UNITED STATES
SECURITIES AND EXCHANGE COMMISSION
Washington, D.C. 20549

 

FORM 8-K

 

CURRENT REPORT
Pursuant to Section 13 or 15(d) of the Securities Exchange Act of 1934

 

Date of Report (Date of earliest event reported): February 26, 2016

 

Gran Tierra Energy Inc.
(Exact name of registrant as specified in its charter)

 

Nevada

000-52594

98-0479924

(State or other jurisdiction of
incorporation)
  (Commission File Number)   (IRS Employer Identification No.)

 

300, 625 – 11th Avenue S.W.
Calgary, Alberta, Canada
  T2R 0E1
(Address of principal executive offices)   (Zip Code)

 

Registrant’s telephone number, including area code: (403) 265-3221

 

Check the appropriate box below if the Form 8-K filing is intended to simultaneously satisfy the filing obligation of the registrant under any of the following provisions:

 

¨ Written communications pursuant to Rule 425 under the Securities Act (17 CFR 230.425)

 

¨ Soliciting material pursuant to Rule 14a-12 under the Exchange Act (17 CFR 240.14a-12)

 

¨ Pre-commencement communications pursuant to Rule 14d-2(b) under the Exchange Act (17 CFR 240.14d-2(b))

 

¨ Pre-commencement communications pursuant to Rule 13e-4(c) under the Exchange Act (17 CFR 240.13e-4(c))

 

 

 

 

 

 

Item 3.03Material Modification to Rights of Security Holders.

 

The information set forth below under Item 5.03 regarding the amendment and restatement of the bylaws of Gran Tierra Energy Inc. (the “Company”) is incorporated by reference into this Item 3.03.

 

Item 5.03Amendments to Articles of Incorporation or Bylaws; Change in Fiscal Year.

 

On February 26, 2016, the Board of Directors (the “Board”) of the Company amended and restated its bylaws (the “Bylaws”).

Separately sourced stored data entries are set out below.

/-- R336, R337, R344, R347: a valid node that is due: SET writes P0 and goes on, WAIT goes on where the word has reached
P0 and waits otherwise, its rereads ending it, MSI sends one, COND, LOOP and SWITCH choose where the walk goes, a JOB
registers its card's job and a KERNEL whose tables are good stands in CHECKED, to be placed by KERNEL_PLACEMENT at the
first feasible place, or to fail with code 4 where its die span exceeds the dies in service. -/
def Obligations.GraphResults : Prop :=
  ∀ (s s' : State) (l : Launch) (a : Nat) (n : Node),
    let id := s.focus.unit
    let w := s.sysRead n.word 8
    (s.nodeDue id = some (l, a, n) → hbmAligned a 64 = true → n.ok = true →
      (n.type = 3 → n.mode = 0 → exec .eventSet s = goes ((s.sysWrite n.word 8 n.p0).nodeNext id n.next)) ∧
      (n.type = 3 → n.mode = 1 → n.p0 ≤ w → exec .eventWait s = goes (s.nodeNext id n.next)) ∧
      (n.type = 3 → n.mode = 1 → w < n.p0 →
        exec .eventWait s = goes (s.nodeStart id { n with async := false } (.waiting a n.word n.p0 s.now))) ∧
      (n.type = 3 → n.mode = 2 → exec .eventMsi s = goes ((s.ctxMsi l.ctx).nodeNext id n.next)) ∧
      (n.type = 4 → exec .condNode s = goes (s.nodeNext id (if w &&& n.p1 ≠ 0 then n.p0 else n.next))) ∧
      (n.type = 5 → w ≠ 0 → lookD l.counts a 0 < n.limit →
        exec .loopNode s =
          goes ((s.modLaunch id (fun m => { m with counts := put m.counts a (lookD l.counts a 0 + 1) })).nodeNext id n.p0)) ∧
      (n.type = 5 → w = 0 ∨ n.limit ≤ lookD l.counts a 0 →
        exec .loopNode s = goes ((s.modLaunch id (fun l => { l with counts := del l.counts a })).nodeNext id n.next)) ∧
      (n.type = 6 → exec .switchNode s = goes (s.nodeNext id
        (if w < n.limit then (if w = 0 then n.p0 else if w = 1 then n.p1 else if w = 2 then n.p2 else n.p3) else n.next))) ∧
      (∀ j, n.type = 2 → nodeCardOk (s.sysRead n.p0 64) = true →
        s.issueJob (s.nodeIssuer id l a ((look s.ctxs l.ctx).bind (fun c => c.prt))) (specOf (s.sysRead n.p0 64))
          (if n.p1 = 0 then none else some (BitVec.ofNat 64 n.p1)) = .ok (some (s', j)) → s'.trackerRoom [j] = true →
        exec .jobNode s = goes ((s'.registerMember j).nodeStart id n (.job a s'.nextJob))) ∧
      (∀ k, n.type = 1 → s.readKernel n.p0 = .ok k → k.d ≤ s.diesInService.length →
        exec .kernelNode s = goes ((s.modLaunch id (fun l => { l with visits := l.visits + 1 })).nodeStart id n
          (.checked a l.visits k (if n.p1 = 0 then l.args else n.p1) n.p2)))) ∧
    (look s.launches id = some l →
      (∀ b word v t, l.waiting = some (b, word, v, t) →
        let again := fun (x : Started) => if x = .waiting b word v t then .waiting b word v s.now else x
        (v ≤ s.sysRead word 8 → exec .eventWaitReread s = goes (s.nodeDone id (.waiting b word v t))) ∧
        (s.sysRead word 8 < v → exec .eventWaitReread s = goes (s.modLaunch id (fun l =>
          { l with started := l.started.map again, waitFor := l.waitFor.map again })))) ∧
      (∀ b visit k args result, l.checked[s.focus.sub]? = some (b, visit, k, args, result) →
        (∀ dies idx sl, k.d ≤ s.diesInService.length → s.findPlace l.ctx k (fun _ => true) = some (dies, idx, sl) →
          exec .kernelPlacement s = goes (s.placeGroup id l b visit k args result dies idx sl)) ∧
        (s.diesInService.length < k.d →
          exec .kernelPlacement s = goes ((s.modLaunch id (fun l =>
            { l with started := l.started.filter (fun x => x != .checked b visit k args result) })).nodeFail id 4 b))))

/-! ## Page service (R365 to R376) -/

/-- R370, R372, R374: PITCMD WRITE installs a well-formed entry, MIGRATE and RECODE make a PRESENT page MIGRATING or
RECODING with a watermark of 0 and queue its pass, each with STATUS 0, and a nonzero RZ bit gives STATUS 1. PASS_START takes
the oldest pass, BACKGROUND_PASS_START the lowest home page due where there is none, and PASS_SECTOR_STEP moves or
converts the next sector and raises the watermark past it. -/
def Obligations.PageResults : Prop :=
  ∀ (s : State),
    let p := s.pitPage
    let old := s.pitEntry p
    let f := (s.regs.pitarg0.extractLsb' 0 40).toNat
    let g := s.regs.pitarg0.extractLsb' 0 5
    let hub := s.focus.unit % 2
    (s.pitIs 1 = true → s.writeBad s.pitArg = false → pitState old ≠ 2 → pitState old ≠ 3 → s.writeCxlBad s.pitArg = false →
      s.accessOpen p = false → exec .pitcmdWrite s = goes ((s.installEntry p s.pitArg s.pitZero).pitEnd 0)) ∧
    (s.pitIs 2 = true → s.regs.pitarg0.toNat < 2 ^ 40 → s.regs.pitarg1 = 0 → p < 12582912 → pitState old = 1 →
      hbmFrame f = true → (s.hubQueue (p % 2)).length < 64 →
      let e := pitSet (pitSet (pitSet old 45 3 2) 12 8 0) 88 40 f
      exec .pitcmdMigrate s = goes ((((s.setPit p e).sealFrame f (pitKey e) p).queuePass p 1).pitEnd 0)) ∧
    (s.pitIs 3 = true → s.regs.pitarg0.toNat < 2 ^ 5 → s.regs.pitarg1 = 0 → p < 12582912 → pitState old = 1 →
      fmtFloat g = true → (s.hubQueue (p % 2)).length < 64 →
      exec .pitcmdRecode s = goes (((s.setPit p (pitSet (pitSet (pitSet old 45 3 3) 12 8 0) 7 5 g.toNat)).queuePass p 1).pitEnd
        0)) ∧
    (cmdBusy s.regs.pitcmd = true → (∀ op, 1 ≤ op → op ≤ 3 → s.pitIs op = false) →
      exec .pitcmdInvalid s = goes (s.pitEnd 1)) ∧
    (∀ x rest, s.hubPass hub = none → s.hubQueue hub = x :: rest →
      exec .passStart s = goes (({ s with passQ := s.passQ.setIfInBounds hub rest } : State).setHubPass hub (some x))) ∧
    (∀ k e, s.hubPass hub = none → s.hubQueue hub = [] →
      s.pit.find? (fun x => homeHub x.1 == hub && backgroundDue x.2) = some (k, e) →
      exec .backgroundPassStart s =
        goes ((s.setPit k (pitSet (pitSet (pitSet e 45 3 3) 12 8 0) 7 5 (pitPfmt e).toNat)).setHubPass hub
          (some { page := k, background := true, before := 1 }))) ∧
    (∀ x, s.hubPass hub = some x →
      let e := s.pitEntry x.page
      let k := pitWmark e
      let l := s.sectorLoc (pitFrame e) x.page k
      let t := s.settle l (x.page * 65536)
      (pitState e = 2 → bitOf (pitNframe e) 39 = false →
        exec .passSectorStep s = goes ((t.moveSector x.page k (pitFrame e) (pitNframe e)).raiseMark hub x k)) ∧
      (pitState e ≠ 2 → t.keeps = [] →
        let y := recodedSector (pitRfmt e) (t.readSector l)
        exec .passSectorStep s =
          goes ((if y = t.readSector l then t else t.writeSector l y).raiseMark hub x k)))

/-! ## Stacks (R377 to R390) -/

/-- R383 to R390: a request of the opcode of its name is sent with the tag it asks for where that is free and no other waits
for its port, and waits at the hub where its port has no tag free; PACKET_REPLY performs the packet, answers, and sends the
oldest request that waits for the port with the tag that it frees; REFRESH counts, SCRUB_STEP reads the next sector,
HEARTBEAT_MISSING takes refresh over and tells the management plane, and REFRESH_HANDOVER gives it back, once the core has
been restarted, at a tREFI boundary (3,666 periods, counted from package reset: the model's choice, log 30); HMASK_CHANGE
puts accepted masks behind a gate and refuses others. -/
def Obligations.StackResults : Prop :=
  ∀ (s s' : State),
    let n := s.focus.unit
    let x := s.stack n
    let v := s.focus.val
    let request := fun (i : Instr) (op : Nat) (carries : Bool) =>
      n < 12 → (v.extractLsb' 61 3).toNat = op → (if op = 3 then s.focus.sub = 64 else s.focus.sub < 64) →
      (carries = true → s.focus.data ≠ []) →
      let p : Packet :=
        { port := s.focus.sub, tag := (v.extractLsb' 58 3).toNat, op := op, pca := (v.extractLsb' 36 22).toNat,
          arg := v.extractLsb' 0 32, data := s.focus.data.headD zeroSector, req := s.focus.req, performed := false,
          reply := [], status := 0 }
      ((∀ q ∈ x.waiting, q.port ≠ p.port) → (∀ q ∈ x.packets, q.port = p.port → q.tag ≠ p.tag) →
        exec i s = goes (s.setStack n { x with packets := x.packets ++ [p] })) ∧
      ((∀ t, t < 8 → ∃ q ∈ x.packets, q.port = p.port ∧ q.tag = t) →
        exec i s = goes (s.setStack n { x with waiting := x.waiting ++ [p] }))
    request .rd 0 false ∧ request .wr 1 true ∧ request .wrm 2 true ∧ request .trd 3 false ∧ request .tagw 4 true ∧
    request .mrr 5 false ∧
    (∀ p rest reply st, x.packets = p :: rest → p.port = s.focus.sub → p.tag = v.toNat % 8 → p.performed = false →
      s.doPacket n p = some (s', reply, st) →
      let t := s'.setStack n ((s'.stack n).performed 0 reply st)
      let y := { t.stack n with packets := (t.stack n).packets.eraseIdx 0 }
      ∀ q, (t.stack n).packets[0]? = some q →
      exec .packetReply s = goes ((t.setStack n (y.sendNext s.focus.sub (v.toNat % 8))).answer
        (3000 + n * 128 + s.focus.sub) (.packet q.header q.reply))) ∧
    (∀ port tag,
      ((∀ q ∈ x.waiting, q.port ≠ port) → x.sendNext port tag = x) ∧
      (∀ q, x.waiting.find? (fun q => q.port == port) = some q →
        x.sendNext port tag = { x with waiting := x.waiting.erase q, packets := x.packets ++ [{ q with tag := tag }] })) ∧
    (n < 12 →
      exec .refresh s = goes (s.setStack n { x with refreshes := x.refreshes + 1 }) ∧
      (x.takeover = false →
        let t := (s.dieRead n (x.csel (x.scrubPos * 256)) (x.scrubPos * 256 / 2 ^ 14)).1
        exec .scrubStep s = goes (t.setStack n { t.stack n with scrubPos := (x.scrubPos + 1) % 2 ^ 28 })) ∧
      exec .heartbeatMissing s =
        goes ((s.setStack n { x with takeover := true, restarted := false, refreshes := x.refreshes + 1 }).answer 5000
          (.takeover n)) ∧
      (x.takeover = true → x.restarted = true → s.now % 3666 = 0 →
        exec .refreshHandover s = goes (s.setStack n { x with takeover := false, restarted := false })) ∧
      (∀ ms, (masksOk ms = true → exec (.hmaskChange ms) s = goes (pending s (.hmask n ms))) ∧
        (masksOk ms = false → exec (.hmaskChange ms) s = goes (refused s))))

/-- R379: the reset values of the hash masks; and under any accepted masks the map from the low six bits of the sector
number to the pseudo-channel is one-to-one for every value of the upper bits, so that every 64 KiB frame has exactly
four sectors on each of the 64 pseudo-channels. -/
def Obligations.HashMasks : Prop :=
  (∀ n, (State.reset.stack n).hmask = [0x04104100, 0x08208200, 0x10410400, 0x20820800, 0x41041000, 0x82082000]) ∧
  masksOk Stack.reset.hmask = true ∧
  ∀ x : Stack, masksOk x.hmask = true →
    (∀ up i j, i < 64 → j < 64 → x.csel (up * 2 ^ 14 + i * 2 ^ 8) = x.csel (up * 2 ^ 14 + j * 2 ^ 8) → i = j) ∧
    (∀ f p, p < 64 → ((List.range 256).filter (fun j => x.csel (f * 2 ^ 16 + j * 2 ^ 8) == p)).length = 4) ∧
    (∀ port pca, port < 64 → pca < 2 ^ 22 → x.csel (x.slaOf port pca) = port ∧ x.slaOf port pca / 2 ^ 14 = pca)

The Bylaws were effective immediately and include, among other things, the following changes:

 

·Granting stockholders the exclusive authority to fill any director vacancy resulting from the removal of a director by the vote of the stockholders.

 

·Establishing the stockholder right to call special meetings of stockholders.

 

·Implementing a majority voting standard and director resignation policy for any uncontested election of directors.

 

·Clarifying the procedures relating to the appointment of the chairman of a meeting of stockholders and the powers of the chairman to conduct such a meeting.

 

·Establishing procedures for stockholder action by written consent.

 

·Providing the Board with explicit authority to cancel, postpone or reschedule a stockholder meeting.

 

·Providing for additional disclosure requirements for notices of director nominations and stockholder proposals.

 

·Designating the District Courts of the State of Nevada as the sole and exclusive forum for certain legal actions, unless the Company consents in writing to the selection of an alternative forum.

 

The foregoing description of the Bylaws is not complete and is qualified in its entirety by reference to the complete text of the Bylaws, a copy of which is filed as Exhibit 3.1 to this Current Report on Form 8-K and incorporated by reference herein.

 

Item 9.01Financial Statements and Exhibits.

 

(d)  Exhibits.

 

3.1Eighth Amended and Restated Bylaws of Gran Tierra Energy Inc., effective February 26, 2016.

 

 

 

 

SIGNATURES

 

Pursuant to the requirements of the Securities Exchange Act of 1934, as amended, the registrant has duly caused this report to be signed on its behalf by the undersigned hereunto duly authorized.

 

  Gran Tierra Energy Inc.
     
Date: March 3, 2016 By:

/s/ David Hardy 

    David Hardy
   

V.P. Legal and General Counsel

 

 

 

 

EXHIBIT INDEX

 

3.1Eighth Amended and Restated Bylaws of Gran Tierra Energy Inc. effective February 26, 2016.